-- SOURCE MATERIAL follows --

-- ==== Sys2Proof/Machine/LadderOps.lean ====
section
/-!
DEFINITION. Machine/LadderOps.lean: what maintenance reads give (R201 to R204, R148), rebuilds from the row (R297 to R300)
and the retry ladder (R287 to R296).
-/

namespace Sys2Proof.Machine

open Sys2Proof

/-! ### Maintenance reads (R201, R204) -/

/-- The key of a granule among those that a command moves. -/
def granuleKey (unit granule : Nat) : Nat := unit * 2 ^ 40 + granule

/-- The granule of a unit whose MEDIA entry covers a PPA, if one does. -/
def State.granuleAt (s : State) (u ppa : Nat) : Option Nat :=
  (s.listedGranules u).find? fun g =>
    let e := s.mapEntry u g
    entryState e == 1 && s.mediaGood u e && (s.granulePpas (entryLoc e) (s.unitSectors u)).contains ppa

/-- A granule that is lost: COPY_LOST, once for the granule, and the first LBA listed (R202, R204). -/
def State.copyLost (s : State) (st unit lba ppa : Nat) : State :=
  if (s.cmd? st).any fun c => c.badGranules.contains (granuleKey unit lba) then s
  else (s.unitNotice 0x21 (some unit) [(1, unit), (8, lba), (8, ppa)] true (some st)).updCmd st fun c =>
    { c with lostLba := some (c.lostLba.getD lba), badGranules := c.badGranules ++ [granuleKey unit lba] }

/-- A granule's move begins: its codewords not yet read are read (R201). -/
def State.beginMove (s : State) (st unit granule entry : Nat) (got : List (Nat × Nat × List Byte)) (weak rebuilt : Bool)
    (forced : Bool) : State :=
  let n := s.unitSectors unit
  let ppas := s.granulePpas (entryLoc entry) n
  let need := (List.range n).filter fun i => !(got.any fun x => x.1 == i)
  let g : Gathered := { unit, granule, entry, need, got, weak, rebuilt }
  let s1 := s.updCmd st fun c => { c with gathered := c.gathered ++ [g], issued := c.issued ++ ppas }
  need.foldl (fun a i =>
    let b := a.addJob (.gather st (granuleKey unit granule) i) (ppas.getD i 0) unit (granule * n + i) 3 st
    if forced then { b with jobs := b.jobs.map fun j => if j.id == a.nextJob then { j with step := 100 } else j } else b) s1

/-- Whether a COPY, FOLD or refresh already moves a granule. -/
def Cmd.moves (c : Cmd) (unit granule : Nat) : Bool := c.gathered.any fun g => g.unit == unit && g.granule == granule

/-- A codeword that a scan read: COPY and its kin begin a granule's move at its first codeword when the map points at it,
else count it as left in place; SCRUB counts it, and with REFRESH moves granules with a weak codeword (R201, R204). A bad entry met
for a granule's first codeword raises MAP_ENTRY_BAD and matches nothing (R164). -/
def State.scanGot (s : State) (j : Job) (st : Nat) (out : CwOut) : State :=
  match s.cmd? st with
  | none => s
  | some c =>
    if c.isEnded || c.aborted then s
    else match out with
      | .lost _ _ _ =>
        let u := (s.ledger (ppaBlk j.ppa)).unit
        let s1 := if c.opcode == 0x24 then s.updCmd st fun d => { d with fromBuf := d.fromBuf + 1 } else s
        match s1.granuleAt u j.ppa with
        | some g =>
          if c.opcode == 0x24 || entryLoc (s1.mapEntry u g) == j.ppa then s1.copyLost st u (g * s1.unitSectors u) j.ppa else s1
        | none => s1
      | .good p step =>
        let m := payloadMeta p
        let u := metaUnit m
        let n := s.unitSectors u
        let g := metaLba m / n
        let i := metaLba m % n
        let e := s.mapEntry u g
        let weak := match step with
          | some k => decide (s.objN Obj.REFRESH_STEP ≤ k)
          | none => true
        let inside := !(metaPadBit m) && metaLba m < s.objN Obj.UNIT_CAPACITY 0 u
        let match_ := inside && entryState e == 1 && s.mediaGood u e && (s.granulePpas (entryLoc e) n).getD i 0 == j.ppa
        if c.opcode == 0x24 then
          let s1 := s.updCmd st fun d => { d with fromBuf := d.fromBuf + 1 }
          let s2 := if inside && c.subop % 2 == 1 && weak && i == 0 then s1.noteBad u g e else s1
          if c.subop % 2 == 1 && weak && match_ && !(c.moves u g) then s2.beginMove st u g e [(i, m, payloadUser p)] true step.isNone false
          else if step.isNone then s2.updCmd st fun d => { d with counted := d.counted + 1 } else s2
        else if metaPadBit m || i != 0 then s
        else if match_ then
          if c.moves u g then s else s.beginMove st u g e [(0, m, payloadUser p)] weak step.isNone false
        else (if inside then s.noteBad u g e else s).updCmd st fun d => { d with left := d.left + 1 }

/-- A codeword of a granule being moved. -/
def Gathered.take (g : Gathered) (idx refresh : Nat) (out : CwOut) : Gathered :=
  match out with
  | .good p step =>
    let weak := match step with
      | some k => decide (refresh ≤ k)
      | none => true
    { g with need := g.need.filter (fun i => i != idx), got := g.got ++ [(idx, payloadMeta p, payloadUser p)],
             weak := g.weak || weak, rebuilt := g.rebuilt || step.isNone }
  | .lost _ _ _ => { g with need := g.need.filter (fun i => i != idx), lost := true }

/-- A codeword of a granule that a command moves. -/
def State.gatherGot (s : State) (st key idx : Nat) (out : CwOut) : State :=
  let refresh := s.objN Obj.REFRESH_STEP
  s.updCmd st fun c =>
    let upd (g : Gathered) : Gathered := if granuleKey g.unit g.granule == key then g.take idx refresh out else g
    { c with gathered := c.gathered.map upd }

/-- A codeword that REPLAY_SCAN read; one that fails to decode is absent (R148). -/
def State.replayGot (s : State) (j : Job) (st : Nat) (out : CwOut) : State :=
  match out with
  | .good p _ => s.updCmd st fun c => { c with found := c.found ++ [(payloadMeta p, j.ppa)] }
  | .lost _ _ _ => s

/-! ### Delivery -/

/-- A page of a RAW_READ or BLANK_CHECK whose die has failed: the command ends with UNCORRECTABLE (R230, R264). -/
def State.pageLost (s : State) (st info : Nat) : State :=
  match s.cmd? st with
  | some c => if c.isEnded || c.aborted then s else ((s.giveBack c).dropTokens st).finish st stUncorrectable info
  | none => s

/-- A codeword read has its outcome: the job ends, and what needed it takes the outcome. -/
def State.deliverCw (s : State) (j : Job) (out : CwOut) : State :=
  let s1 := s.endJob j
  match j.purpose with
  | .read st rel => s1.readGot j st rel out
  | .scan st => s1.scanGot j st out
  | .gather st key idx => s1.gatherGot st key idx out
  | .comet str u g i => s1.cometGot str u g i out
  | .merge v sec =>
    match out with
    | .good p _ => s1.mergeSector v sec (payloadUser p) (metaPoison (payloadMeta p))
    | .lost _ _ _ => s1.mergeSector v sec (List.replicate 4096 0) true
  | .replay st => s1.replayGot j st out
  | .raw st _ => s1.pageLost st (ppaPage j.ppa)
  | .blank st _ => s1.pageLost st 0
  | .member _ _ => s1

/-- The metadata check of R307 for what needs a codeword: READs, rebuilds that serve them, run-ahead and prior content check
unit, LBA and PAD; moves check PAD, and so does a scan where a MEDIA entry covers the place; nothing else is checked. -/
def State.metaOk (s : State) (j : Job) (p : List Byte) : Bool :=
  let m := payloadMeta p
  match j.purpose with
  | .read _ _ | .comet _ _ _ _ | .merge _ _ => metaUnit m == j.unit && metaLba m == j.lba && !(metaPadBit m)
  | .gather _ _ _ => !(metaPadBit m)
  | .scan _ => !(metaPadBit m) || (s.granuleAt (s.ledger (ppaBlk j.ppa)).unit j.ppa).isNone
  | _ => true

-- SOURCE MATERIAL concluded --

▸ **EXERCISE**
How many lines above contain the word "pageLost"? Reply with only the number.

▸ **EXERCISE SOLUTION**
3